▶ Exercise requirements
Leave no line out; reproduce the listing exactly.

"""

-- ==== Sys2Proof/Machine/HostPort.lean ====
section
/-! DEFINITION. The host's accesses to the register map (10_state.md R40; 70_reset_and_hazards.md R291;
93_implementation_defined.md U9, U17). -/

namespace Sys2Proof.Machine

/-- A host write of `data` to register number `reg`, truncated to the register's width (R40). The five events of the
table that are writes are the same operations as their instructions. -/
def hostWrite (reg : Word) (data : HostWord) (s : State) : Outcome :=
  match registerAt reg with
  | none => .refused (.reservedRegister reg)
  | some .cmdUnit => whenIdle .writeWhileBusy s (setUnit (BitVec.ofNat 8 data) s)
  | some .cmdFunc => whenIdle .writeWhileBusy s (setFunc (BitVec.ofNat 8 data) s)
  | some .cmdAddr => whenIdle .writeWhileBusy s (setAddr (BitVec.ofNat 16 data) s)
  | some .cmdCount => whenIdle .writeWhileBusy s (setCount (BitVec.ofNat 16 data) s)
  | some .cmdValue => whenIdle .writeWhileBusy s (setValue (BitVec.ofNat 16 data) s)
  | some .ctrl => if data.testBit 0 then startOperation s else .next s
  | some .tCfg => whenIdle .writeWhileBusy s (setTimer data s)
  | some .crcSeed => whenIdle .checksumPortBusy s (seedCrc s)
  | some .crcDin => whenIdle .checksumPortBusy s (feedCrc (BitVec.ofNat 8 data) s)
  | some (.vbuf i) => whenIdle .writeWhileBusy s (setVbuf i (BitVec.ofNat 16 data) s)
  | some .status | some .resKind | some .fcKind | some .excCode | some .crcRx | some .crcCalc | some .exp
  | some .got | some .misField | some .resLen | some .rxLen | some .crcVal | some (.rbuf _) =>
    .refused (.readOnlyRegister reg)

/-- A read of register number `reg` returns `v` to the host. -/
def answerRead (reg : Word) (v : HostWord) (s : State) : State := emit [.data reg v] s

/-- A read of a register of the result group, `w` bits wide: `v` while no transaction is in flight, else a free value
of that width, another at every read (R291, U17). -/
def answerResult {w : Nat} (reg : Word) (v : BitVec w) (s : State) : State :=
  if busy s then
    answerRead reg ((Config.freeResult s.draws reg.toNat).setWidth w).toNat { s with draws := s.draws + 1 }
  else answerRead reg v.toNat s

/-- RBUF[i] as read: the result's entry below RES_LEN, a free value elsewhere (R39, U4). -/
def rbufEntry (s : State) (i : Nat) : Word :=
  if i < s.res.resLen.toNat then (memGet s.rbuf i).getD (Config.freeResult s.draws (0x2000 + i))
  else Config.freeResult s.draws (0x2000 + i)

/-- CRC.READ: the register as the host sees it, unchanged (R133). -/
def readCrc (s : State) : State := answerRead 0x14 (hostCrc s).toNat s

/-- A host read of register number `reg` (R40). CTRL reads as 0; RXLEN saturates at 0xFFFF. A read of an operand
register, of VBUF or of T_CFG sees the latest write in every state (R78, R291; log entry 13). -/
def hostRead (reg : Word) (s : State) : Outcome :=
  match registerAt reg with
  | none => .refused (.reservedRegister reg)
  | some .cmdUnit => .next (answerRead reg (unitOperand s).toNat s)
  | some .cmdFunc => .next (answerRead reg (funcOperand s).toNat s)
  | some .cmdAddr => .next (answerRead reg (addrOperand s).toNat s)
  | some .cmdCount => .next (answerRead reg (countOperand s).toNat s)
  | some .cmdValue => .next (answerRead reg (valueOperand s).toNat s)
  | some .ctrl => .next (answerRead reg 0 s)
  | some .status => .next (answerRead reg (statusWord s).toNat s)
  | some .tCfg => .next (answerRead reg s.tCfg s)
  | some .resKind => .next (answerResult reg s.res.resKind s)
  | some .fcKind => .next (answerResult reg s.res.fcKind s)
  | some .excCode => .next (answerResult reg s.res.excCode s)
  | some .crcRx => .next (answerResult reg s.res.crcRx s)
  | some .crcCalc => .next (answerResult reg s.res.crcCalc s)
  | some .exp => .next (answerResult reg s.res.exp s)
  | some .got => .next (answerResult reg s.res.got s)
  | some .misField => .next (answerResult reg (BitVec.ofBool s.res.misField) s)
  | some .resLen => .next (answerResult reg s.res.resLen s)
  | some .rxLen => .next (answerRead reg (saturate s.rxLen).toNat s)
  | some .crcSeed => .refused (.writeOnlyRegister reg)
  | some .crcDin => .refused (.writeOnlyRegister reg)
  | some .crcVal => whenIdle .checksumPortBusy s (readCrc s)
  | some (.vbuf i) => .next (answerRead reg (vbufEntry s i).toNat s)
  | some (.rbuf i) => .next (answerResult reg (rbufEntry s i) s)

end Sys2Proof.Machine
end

"""

▶ Answer to this task
-- ==== Sys2Proof/Machine/HostPort.lean ====
section
/-! DEFINITION. The host's accesses to the register map (10_state.md R40; 70_reset_and_hazards.md R291;
93_implementation_defined.md U9, U17). -/

namespace Sys2Proof.Machine

/-- A host write of `data` to register number `reg`, truncated to the register's width (R40). The five events of the
table that are writes are the same operations as their instructions. -/
def hostWrite (reg : Word) (data : HostWord) (s : State) : Outcome :=
  match registerAt reg with
  | none => .refused (.reservedRegister reg)
  | some .cmdUnit => whenIdle .writeWhileBusy s (setUnit (BitVec.ofNat 8 data) s)
  | some .cmdFunc => whenIdle .writeWhileBusy s (setFunc (BitVec.ofNat 8 data) s)
  | some .cmdAddr => whenIdle .writeWhileBusy s (setAddr (BitVec.ofNat 16 data) s)
  | some .cmdCount => whenIdle .writeWhileBusy s (setCount (BitVec.ofNat 16 data) s)
  | some .cmdValue => whenIdle .writeWhileBusy s (setValue (BitVec.ofNat 16 data) s)
  | some .ctrl => if data.testBit 0 then startOperation s else .next s
  | some .tCfg => whenIdle .writeWhileBusy s (setTimer data s)
  | some .crcSeed => whenIdle .checksumPortBusy s (seedCrc s)
  | some .crcDin => whenIdle .checksumPortBusy s (feedCrc (BitVec.ofNat 8 data) s)
  | some (.vbuf i) => whenIdle .writeWhileBusy s (setVbuf i (BitVec.ofNat 16 data) s)
  | some .status | some .resKind | some .fcKind | some .excCode | some .crcRx | some .crcCalc | some .exp
  | some .got | some .misField | some .resLen | some .rxLen | some .crcVal | some (.rbuf _) =>
    .refused (.readOnlyRegister reg)

/-- A read of register number `reg` returns `v` to the host. -/
def answerRead (reg : Word) (v : HostWord) (s : State) : State := emit [.data reg v] s

/-- A read of a register of the result group, `w` bits wide: `v` while no transaction is in flight, else a free value
of that width, another at every read (R291, U17). -/
def answerResult {w : Nat} (reg : Word) (v : BitVec w) (s : State) : State :=
  if busy s then
    answerRead reg ((Config.freeResult s.draws reg.toNat).setWidth w).toNat { s with draws := s.draws + 1 }
  else answerRead reg v.toNat s

/-- RBUF[i] as read: the result's entry below RES_LEN, a free value elsewhere (R39, U4). -/
def rbufEntry (s : State) (i : Nat) : Word :=
  if i < s.res.resLen.toNat then (memGet s.rbuf i).getD (Config.freeResult s.draws (0x2000 + i))
  else Config.freeResult s.draws (0x2000 + i)

/-- CRC.READ: the register as the host sees it, unchanged (R133). -/
def readCrc (s : State) : State := answerRead 0x14 (hostCrc s).toNat s

/-- A host read of register number `reg` (R40). CTRL reads as 0; RXLEN saturates at 0xFFFF. A read of an operand
register, of VBUF or of T_CFG sees the latest write in every state (R78, R291; log entry 13). -/
def hostRead (reg : Word) (s : State) : Outcome :=
  match registerAt reg with
  | none => .refused (.reservedRegister reg)
  | some .cmdUnit => .next (answerRead reg (unitOperand s).toNat s)
  | some .cmdFunc => .next (answerRead reg (funcOperand s).toNat s)
  | some .cmdAddr => .next (answerRead reg (addrOperand s).toNat s)
  | some .cmdCount => .next (answerRead reg (countOperand s).toNat s)
  | some .cmdValue => .next (answerRead reg (valueOperand s).toNat s)
  | some .ctrl => .next (answerRead reg 0 s)
  | some .status => .next (answerRead reg (statusWord s).toNat s)
  | some .tCfg => .next (answerRead reg s.tCfg s)
  | some .resKind => .next (answerResult reg s.res.resKind s)
  | some .fcKind => .next (answerResult reg s.res.fcKind s)
  | some .excCode => .next (answerResult reg s.res.excCode s)
  | some .crcRx => .next (answerResult reg s.res.crcRx s)
  | some .crcCalc => .next (answerResult reg s.res.crcCalc s)
  | some .exp => .next (answerResult reg s.res.exp s)
  | some .got => .next (answerResult reg s.res.got s)
  | some .misField => .next (answerResult reg (BitVec.ofBool s.res.misField) s)
  | some .resLen => .next (answerResult reg s.res.resLen s)
  | some .rxLen => .next (answerRead reg (saturate s.rxLen).toNat s)
  | some .crcSeed => .refused (.writeOnlyRegister reg)
  | some .crcDin => .refused (.writeOnlyRegister reg)
  | some .crcVal => whenIdle .checksumPortBusy s (readCrc s)
  | some (.vbuf i) => .next (answerRead reg (vbufEntry s i).toNat s)
  | some (.rbuf i) => .next (answerResult reg (rbufEntry s i) s)

end Sys2Proof.Machine
end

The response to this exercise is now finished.